**Goal of the exercise**.
Lines that include the string "systemPageWord" are the ones to copy from the entries below.

Collected data:
/-! ## What a read returns -/

/-- Words of a mirror block (Table 8.4), offset in words. -/
def Dev.mirrorWord (d : Dev) (a w : Nat) : Nat :=
  let set := d.blob (Reg.channelSet a).key (List.replicate 108 0)
  let report := d.blob (Reg.diagnosticReport a).key (List.replicate 27 0)
  if a == 0 || 4094 < a then 0
  else if w == 0 then d.nat (Reg.mirrorState a) + 256 * d.nat (Reg.memberUpPort a) + 65536 * d.nat (Reg.channelCount a)
    + 2 ^ 24 * d.nat (Reg.lastNibble a)
  else if w == 1 then d.nat (Reg.parentAddress a) + 65536 * d.nat (Reg.walkPosition a)
  else if w == 2 then d.nat (Reg.memberSerial a) % 2 ^ 32
  else if w == 3 then d.nat (Reg.memberSerial a) / 2 ^ 32
  else if w == 4 then d.nat (Reg.memberDelay a)
  else if w == 5 then d.nat (Reg.memberWindows a)
  else if w == 6 then d.nat (Reg.lastStitchRow a)
  else if w == 7 then d.nat (Reg.missingRows a)
  else if w == 8 || w == 35 then ofLe (set.take 4)
  else if 9 ≤ w && w < 35 then ofLe ((set.drop (4 * (w - 8))).take 4)
  else if 36 ≤ w && w < 43 then ofLe ((report.drop (4 * (w - 36))).take 4)
  else if w == 43 then d.nat (Reg.memberConfigState a)
  else if w == 44 then d.nat (Reg.memberAbsentCount a)
  else if w == 45 then d.nat (Reg.hops a)
  else 0

/-- Words of a cell block (Table 9.4). -/
def Dev.cellWord (d : Dev) (k w : Nat) : Nat :=
  if w == 0 then word32 (d.reg (Reg.cellVoltage k)) else if w == 1 then word32 (d.reg (Reg.cellVoltageUncorrected k))
  else if w == 2 then d.nat (Reg.cellStatus k) else if w == 3 then word32 (d.reg (Reg.checkVoltage k))
  else if w == 4 then word32 (d.reg (Reg.checkDifference k)) else if w == 5 then d.nat (Reg.balCurrent k)
  else if w == 6 then d.nat (Reg.balState k) else 0

/-- Words of a phase block (R245, R307). -/
def Dev.phaseWord (d : Dev) (p w : Nat) : Nat :=
  if w == 0 then word32 (d.reg (Reg.phaseMeanCurrent p)) else if w == 1 then word32 (d.reg (Reg.phasePeakCurrent p))
  else if w == 2 then d.nat (Reg.phaseFrequency p) else if w == 3 then d.nat (Reg.phaseState p)
  else if w == 4 then d.nat (Reg.phaseRegion p) else if w == 5 then d.nat (Reg.phaseWindow p)
  else if w == 6 then word32 (d.reg (Reg.phaseDeviation p)) else if w == 7 then d.nat (Reg.phaseDeviationCount p)
  else if w == 8 then d.nat (Reg.phaseClampedCycles p) else if w == 9 then d.nat (Reg.phaseForcedCycles p) else 0

/-- Words of the sample buffer (R98): ring frame f = w / 27; what a frame never written holds is free. -/
def Dev.bufferWord (d : Dev) (w : Nat) : Nat :=
  let age := (d.samp.framePos + 2 * 1213 - 1 - w / 27) % 1213
  match d.samp.frames[age]? with
  | some f => if w / 27 < 1213 then word32 (nthInt f (w % 27)) else (Config.freeWord d.free).toNat
  | none => (Config.freeWord d.free).toNat

/-- The payload of an image (R396): a counter record is its 128 bytes; the coding of the others is not published. -/
def Image.payload (cap : Nat) (m : Image) : List Nat :=
  match findBlob 0 m.strings with
  | some b => b.take cap
  | none => (List.range (min cap (Config.imageSize m.regs m.strings))).map (fun i => (Config.imageByte m.regs m.strings i).toNat)

/-- Word `w` of the payload rows that hold an image. -/
def Image.payloadWord (m : Image) (w : Nat) : Nat :=
  match findBlob 0 m.strings with
  | some b => ofLe ((b.drop (4 * w)).take 4)
  | none => ofLe ((List.range 4).map (fun i => (Config.imageByte m.regs m.strings (4 * w + i)).toNat))

/-- The header row of a slot (R396). -/
def headerBytes (seq gen : Nat) (payload : List Nat) : List Nat :=
  let head := leBytes 4 seq ++ leBytes 4 gen ++ leBytes 4 payload.length
  head ++ leBytes 4 (crc32 (payload ++ head))

/-- Word `w` of a slot with `cap` bytes of payload and its header row last (R395, R396, R441). -/
def ImageSlot.word (cap : Nat) : ImageSlot → Nat → Nat
  | .blank, _ => 0
  | .holds seq gen m, w =>
    if 4 * w < cap then m.payloadWord w else ofLe (((headerBytes seq gen (m.payload cap)).drop (4 * w - cap)).take 4)
  | .torn rows m under, w => if w / 4 < rows then m.payloadWord w else under.word cap w

/-- Word `o` of two slots of `cap` bytes of payload each; rows beyond them are never written. -/
def DualImage.word (x : DualImage) (cap o : Nat) : Nat :=
  let n := (cap + 16) / 4
  if o < n then x.a.word cap o else if o < 2 * n then x.b.word cap (o - n) else 0

/-- The dual image at a place of a list, blank where there is none. -/
def dualAt (l : List (Nat × DualImage)) (i : Nat) : DualImage := ((l[i]?).map (·.2)).getD .blank

/-- Word `o` of FRAM page `p`, pages 1 to 63 (Table 15.1). Page 58 gives each skein a word, the sequence number of its first page
(R401), page 59 each block its bit (DEDUCED from their sizes, assumption 172); pages 57 to 59 hold what has been committed. -/
def Storage.pageWord (s : Storage) (p o : Nat) : Nat :=
  if p == 1 then (s.record.getD 0 .blank).word 2032 o
  else if p == 2 then s.headImage.word 2032 o
  else if p ≤ 50 then (dualAt s.members (p - 3)).word 2032 o
  else if p ≤ 54 then (if o / 72 < 14 then (dualAt s.counterRecords (14 * (p - 51) + o / 72)).word 128 (o % 72) else 0)
  else if p == 55 then s.page55.word 48 o
  else if p == 56 then ((s.entryRows[o / 4]?).map (fun e => ofLe ((e.drop (4 * (o % 4))).take 4))).getD 0
  else if p == 57 then (if s.stateWritten then (Config.logStateWord s.openPage.length s.intent s.framVoids o).toNat else 0)
  else if p == 58 then ((s.framSkeins.find? (fun e => e.1 == o)).map (·.2)).getD 0
  else if p == 59 then maskOf ((s.framBad.filter (fun b => b / 32 == o)).map (· % 32))
  else (s.record.getD (p - 59) .blank).word 2032 o

/-- The signature of a page's content (R416). -/
def Storage.pageSignature (s : Storage) (p : Nat) : Nat := misr ((List.range 1024).map (s.pageWord p))

/-- A page's entry of the signature table (R393 step 5). -/
def Storage.signature (s : Storage) (p : Nat) : Nat := ((Tab.find p s.badSignatures).map (·.toNat)).getD (s.pageSignature p)

/-- A row of page 0 beside the signature table has been written: the journal row by any commit, the rows of the store generation
by a store. -/
def Storage.systemRowWritten (s : Storage) (row : Nat) : Bool :=
  (row == Config.systemRow 4 && s.commitSeq != 0)
    || ((row == Config.systemRow 0 || row == Config.systemRow 6) && s.generation != 0)

/-- Word `w` of page 0 (Table 15.1, R441): the signature table has a word for each page, in their order (DESIGN CHOICE, assumption
11), the rows that commits have written hold what is not published, and every other row is cleared. -/
def Storage.systemPageWord (s : Storage) (w : Nat) : Nat :=
  let row := w / 4
  let table := Config.systemRow 3
  if table ≤ row && row < table + 16 then (if w == 4 * table then 0 else s.signature (w - 4 * table))
  else if s.systemRowWritten row then
    (Config.systemWord (s.journal.map (fun j => (j.page, j.first, j.rows, j.seq))) s.generation w).toNat
  else 0

/-- A word of FRAM (R392). -/
def Dev.framWord (d : Dev) (w : Nat) : Nat :=
  if w / 1024 == 0 then d.stor.systemPageWord w else d.stor.pageWord (w / 1024) (w % 1024)

/-- The signature that a march forms over a 1 KiB block of SRAM (R415, R416). -/
def State.blockSignature (s : State) (block : Nat) : Nat :=
  misr ((List.range 256).map (fun i => memReadWord s.mem (0x10000000 + 1024 * block + 4 * i)))

/-- The word that a reader of the memory map reads at a physical address (accesses are of aligned words), and the device after
the read: the first word that it fetches of a bank opens its read and the group's last word closes it (R265). What the manual
does not publish is free. -/
def State.physRead (s : State) (reader a : Nat) : Nat × State :=
  let d := s.dev
  let free := ((Config.freeWord d.free).toNat, s.onDev (fun d => { d with free := d.free + 1 }))
  match regionOf a with
  | some .sramFirmware | some .rowRing | some .hostArea => (memReadWord s.mem (a / 4 * 4), s)
  | some .cellBlocks => (d.cellWord ((a - 0x21000000) / 64 + 1) ((a - 0x21000000) % 64 / 4), s)
  | some .phaseBlocks => (d.phaseWord ((a - 0x22000000) / 64 + 1) ((a - 0x22000000) % 64 / 4), s)
  | some (.bank g) =>
    let w := (a - 0x23000000) % 0x1000 / 4
    let s := if (d.group g).readers.contains reader then s else s.onDev (·.openRead g reader)
    (d.bankWord g w, if w + 1 == groupWords g then s.onDev (·.closeRead g reader) else s)
  | some .mirrors => (d.mirrorWord ((a - 0x24000000) / 256) ((a - 0x24000000) % 256 / 4), s)
  | some .fram => (d.framWord ((a - 0x14000000) / 4), s)
  | some .sampleBuffer => (d.bufferWord ((a - 0x18000000) / 4), s.onDev (fun d => { d with free := d.free + 1 }))
  | _ => free

/-- A word that a requestor writes at a physical address: SRAM takes it; what a write of an unpublished register does the
manual does not say, and no host path reaches one. -/
def State.physWrite (s : State) (a v : Nat) : State :=
  match regionOf a with
  | some .sramFirmware | some .rowRing | some .hostArea => { s with mem := memWriteWord s.mem (a / 4 * 4) v }
  | _ => s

**Written solution**.
def Storage.systemPageWord (s : Storage) (w : Nat) : Nat :=
  if w / 1024 == 0 then d.stor.systemPageWord w else d.stor.pageWord (w / 1024) (w % 1024)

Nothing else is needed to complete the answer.